Localize.Collation.Normalizer (Localize v0.38.0)

Copy Markdown View Source

Unicode NFD normalization for collation. Delegates to Erlang's :unicode module.

Summary

Functions

Normalize a string to NFD (Canonical Decomposition) form.

Optionally normalize a string and convert it to a list of integer codepoints.

Convert a string to a list of integer codepoints.

Functions

nfd(string)

@spec nfd(String.t()) :: String.t()

Normalize a string to NFD (Canonical Decomposition) form.

Uses Erlang's :unicode.characters_to_nfd_binary/1 followed by a canonical reordering pass using the unicode package's CCC data to correct ordering for newer Unicode codepoints.

Arguments

  • string - a UTF-8 binary string.

Returns

The NFD-normalized string as a UTF-8 binary.

Examples

iex> "café" |> Localize.Collation.Normalizer.nfd() |> String.to_charlist() |> length()
5

iex> Localize.Collation.Normalizer.nfd("é")
"é"

normalize_to_codepoints(string, normalize? \\ false)

@spec normalize_to_codepoints(String.t(), boolean()) :: [non_neg_integer()]
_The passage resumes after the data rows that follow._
/-! ### mdrain and mfill (R232, R233) -/

/-- The control word: upd and the signed exponent (R232). -/
def ctlUpd (c : Word) : Bool := bit c 8
def ctlExp (c : Word) : Int := sextNat 8 (bits c 0 8)

/-- Checks of `mdrain` and `mfill`; names in field order. -/
def State.drainChecks (s : State) (i : Instr) (named : List (Except Trap Unit)) (m : Reg8) (ty : ElemTy) (c : Word) : Except Trap Unit :=
  checkAll (named ++ [s.needTiles [m.val], s.needGf (fun d => fdValid d && !fdBlk d) [ty], s.needRm true i.bits,
    if bits c 9 55 ≠ 0 then .error (matrixOperand c) else .ok ()])

/-- An exact value rounded to an integer and narrowed without flags, for a move between integers (R233, R54). -/
def intMove (w : Nat) (sg : Bool) (a : Arithm) (x : Num) : Nat :=
  match x with
  | .real n d e => narrowInt w sg a.sat (roundToInt a.rm n d e).1
  | _ => 0

/-- The value of a tile element of a kind. -/
def tileVal (int : Bool) (daz : Bool) (c : Nat) : Num := if int then Num.ofInt (sextNat 32 c) 0 else Fmt.f32.input daz c

/-- Convert an exact value to a type, from an integer or a floating side. -/
def moveTo (fd : Vector Word 4) (fromInt : Bool) (ty : ElemTy) (a : Arithm) (x : Num) : Nat × Nat :=
  match fromInt, intOf ty with
  | true, some (w, sg) => (intMove w sg a x, 0)
  | _, _ => toTy fd ty a x

/-- MDRAIN (R233). -/
def execMdrain (h : Hdr) (cp : Reg8) (int : Bool) (dt : ElemTy) (vd : VReg) (ms : Reg8) (xc : XReg) (q : BitVec 2) (s : State) : Out :=
  let c := s.capX 3 xc
  let q := q.toNat
  s.runSlices (s.drainChecks (.mdrain h cp int dt vd ms xc (BitVec.ofNat 2 q)) [s.needV [vd], s.needM ms] ms dt c) s.maxGroups [] [vd] 1 (2 * q) (2 * q + 2)
    fun _ k s =>
      let pos := (slicePos k).filter fun p => s.mEnabled h cp p.1 p.2
      if pos.isEmpty then .ok s
      else
        match s.sliceBad ms k with
        | some t => .trap s t
        | none =>
          let d := (s.mget ms).data
          let a := s.arithm
          let rs := pos.map fun p => (p, moveTo s.me.csr.fd int dt a ((tileVal int a.daz (tileElem d p.1 p.2)).scale (ctlExp c)))
          match firstEvent s.me.csr.fx (rs.map fun r => (64 * r.1.1 + r.1.2, r.2.2)) with
          | some t => .trap s t
          | none =>
            let s := s.vputElems vd (s.cbits dt) (rs.map fun r => (r.1.1 - 16 * q, r.1.2, r.2.1))
            let s := if ctlUpd c then s.mput ms fun t => { t with data := sliceSet t.data k ((slicePos k).map fun p =>
              if s.mEnabled h cp p.1 p.2 then 0 else tileElem t.data p.1 p.2) } else s
            .ok (s.setMe { s.me with csr := { s.me.csr with fx := accrue s.me.csr.fx (orFlags (rs.map fun r => r.2.2)) } })

/-- MFILL (R233). -/
def execMfill (h : Hdr) (cp : Reg8) (int : Bool) (st : ElemTy) (md : Reg8) (vs : VReg) (xc : XReg) (q : BitVec 2) (s : State) : Out :=
  let c := s.capX 3 xc
  let q := q.toNat
  s.runSlices (s.drainChecks (.mfill h cp int st md vs xc (BitVec.ofNat 2 q)) [s.needM md, s.needV [vs]] md st c) s.maxGroups [vs] [] 1 (2 * q) (2 * q + 2)
    fun _ k s =>
      let pos := slicePos k
      if !pos.any fun p => s.mEnabled h cp p.1 p.2 then .ok s
      else
        let rows := (List.range 8).filter fun r => (List.range 64).any fun j => s.mEnabled h cp (8 * k + r) j
        match (rows.map (fun r => s.rowBad vs (8 * k + r - 16 * q) (64 * s.cbits st)) ++ [if ctlUpd c then s.sliceBad md k else none]).findSome? id with
        | some t => .trap s t
        | none =>
          let d := (s.mget md).data
          let b := s.vget vs
          let a := s.arithm
          let fd := s.me.csr.fd
          let one (p : Nat × Nat) : Nat × Nat :=
            let x := (valOf fd st a.daz (s.rd st b (p.1 - 16 * q) p.2)).scale (ctlExp c)
            let e := if ctlUpd c then sumExact a.rm [x, tileVal int a.daz (tileElem d p.1 p.2)] else (x, 0)
            let r := moveTo fd ((intOf st).isSome && int) (if int then .i32 else .f32) a e.1
            (r.1, r.2 ||| e.2)
          s.writeSlice md k (pos.map fun p => if s.mEnabled h cp p.1 p.2 then some (one p) else none)

/-! ### Whole tiles (R237) -/

/-- The 49,152-byte record of a tile. -/
def Tile.record (t : Tile) : List Byte := leBytes 16384 t.data.toNat ++ leBytes 32768 t.window.toNat

/-- A tile's contents from a record. -/
def Tile.load (t : Tile) (bs : List Byte) : Tile :=
  { t with data := BitVec.ofNat 131072 (leNat (bs.take 16384)), window := BitVec.ofNat 262144 (leNat (bs.drop 16384)) }

/-- A cleared tile held by its holder. -/
def Tile.cleared : Tile := ⟨0, 0, .held⟩

/-- The operand of a whole-tile move (R237): a loft offset, with no swap image in the loft, or an address of local HBM. -/
def State.tilePlace (s : State) (mem : Bool) (a : Word) : Except Trap Unit :=
  let n := a.toNat
  let ok := n % 0x1000 == 0 && (if mem then decide (n + 0xC000 ≤ hbmTop) else decide (n + 0xC000 ≤ 0x100000) && s.myCore.loftImg.isNone)
  if ok then .ok () else .error (matrixOperand a)

/-- Write a tile record: to the loft, or as plain data at its home, a full point at package scope over global space. -/
def State.tileOut (s : State) (mem : Bool) (a : Nat) (bs : List Byte) : State :=
  if mem then (((s.fullPoint s.cur .package .glob).writeHome (some s.cur) none a bs).fullPoint s.cur .package .glob)
  else s.setMyCore (s.myCore.loftWrite a bs)

/-- Read a tile record, in memory at its home (R94, R96); the error is the address of a failing sector. -/
def State.tileIn (s : State) (mem : Bool) (a : Nat) : Except Trap (State × List Byte) :=
  if mem then
    let s := s.fullPoint s.cur .package .glob
    match s.physRead none a 0xC000 with
    | .ok bs => .ok ((s.homeRead a 0xC000).noteSoft a 0xC000, bs)
    | .error o => .error (uncorrectable (a + o) (a + o))
  else
    match s.myCore.loftBadAt a 0xC000 with
    | some o => .error (s.ownBad (a + o))
    | none => .ok (s, memRead s.myCore.loft a 0xC000)

/-- A whole-tile move that `msi.upd` puts beyond its one update performs nothing and completes (R230). -/
def State.tileMove (s : State) (r : Out) : Out := if s.msiUpd ≠ 0 then .next s.completeVec else r

/-- MSAVE (R237): the tile of a name, whether Held or Bound. -/
def execMsave (la : BitVec 4) (mem : Bool) (ms : Reg8) (xa : XReg) (s : State) : Out :=
  let a := s.capX 2 xa
  if s.capMode.1 = .u then s.trapVec (s.illegalV (Instr.bits (.msave la mem ms xa)))
  else
    match checkAll [s.needM ms, s.tilePlace mem a], s.me.tileOf ms with
    | .error t, _ => s.trapVec t
    | .ok _, none => s.trapVec (notHeldM ms.val)
    | .ok _, some n =>
      s.tileMove <|
      if s.myCore.tileBad n then
        s.trapVec (s.ownBad ((if s.myCore.badTiles.any (fun p => p.1 == n) then 0x100 else 0x200) + ms.val))
      else
        let t := s.myCore.tile n
        let s := s.tileOut mem a.toNat t.record
        .next (match t.st with
          | .bound _ _ => s.setMyCore (s.myCore.setTile n Tile.cleared)
          | _ => s).completeVec

/-- MSAVE_P (R237): a Lazy or Bound physical tile of the core. -/
def execMsaveP (la : BitVec 4) (mem : Bool) (n : Reg8) (xa : XReg) (s : State) : Out :=
  let a := s.capX 2 xa
  if s.capMode.1 = .u then s.trapVec (s.illegalV (Instr.bits (.msaveP la mem n xa)))
  else
    match s.tilePlace mem a with
    | .error t => s.trapVec t
    | .ok _ =>
      let t := s.myCore.tile n.val
      match t.st with
      | .free | .held => s.trapVec (matrixOperand (w64 n.val))
      | st =>
        s.tileMove <|
        if s.myCore.tileBad n.val then s.useFree.trapVec ⟨24, w64 s.freeVal, some (dieOf s.cur)⟩
        else
          let s := s.tileOut mem a.toNat t.record
          .next (s.setMyCore (s.myCore.setTile n.val (match st with | .bound _ _ => Tile.cleared | _ => Tile.reset))).completeVec

/-- MLOAD (R237). -/
def execMload (la : BitVec 4) (mem : Bool) (md : Reg8) (xa : XReg) (s : State) : Out :=
  let a := s.capX 2 xa
  if s.capMode.1 = .u then s.trapVec (s.illegalV (Instr.bits (.mload la mem md xa)))
  else
    match checkAll [s.needM md, s.needTiles [md.val], s.tilePlace mem a], s.me.tileOf md with
    | .error t, _ => s.trapVec t
    | .ok _, none => s.trapVec (notHeldM md.val)
    | .ok _, some n =>
      s.tileMove <|
      match s.tileIn mem a.toNat with
      | .error t => s.trapVec t
      | .ok (s, bs) => .next (s.setMyCore ((s.myCore.setTile n ((s.myCore.tile n).load bs)).tileHeal n)).completeVec

end Sys2Proof.Machine
end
Optionally normalize a string and convert it to a list of integer codepoints.

Arguments

  • string - a UTF-8 binary string.

  • normalize? - whether to apply NFD normalization first (default: false).

Returns

A list of integer codepoints, optionally NFD-normalized.

Examples

iex> Localize.Collation.Normalizer.normalize_to_codepoints("abc")
[97, 98, 99]

iex> Localize.Collation.Normalizer.normalize_to_codepoints("café", true)
[99, 97, 102, 101, 769]

to_codepoints(string)

@spec to_codepoints(String.t()) :: [non_neg_integer(), ...]

Convert a string to a list of integer codepoints.

Arguments

  • string - a UTF-8 binary string.

Returns

A list of integer codepoints.

Examples

iex> Localize.Collation.Normalizer.to_codepoints("abc")
[97, 98, 99]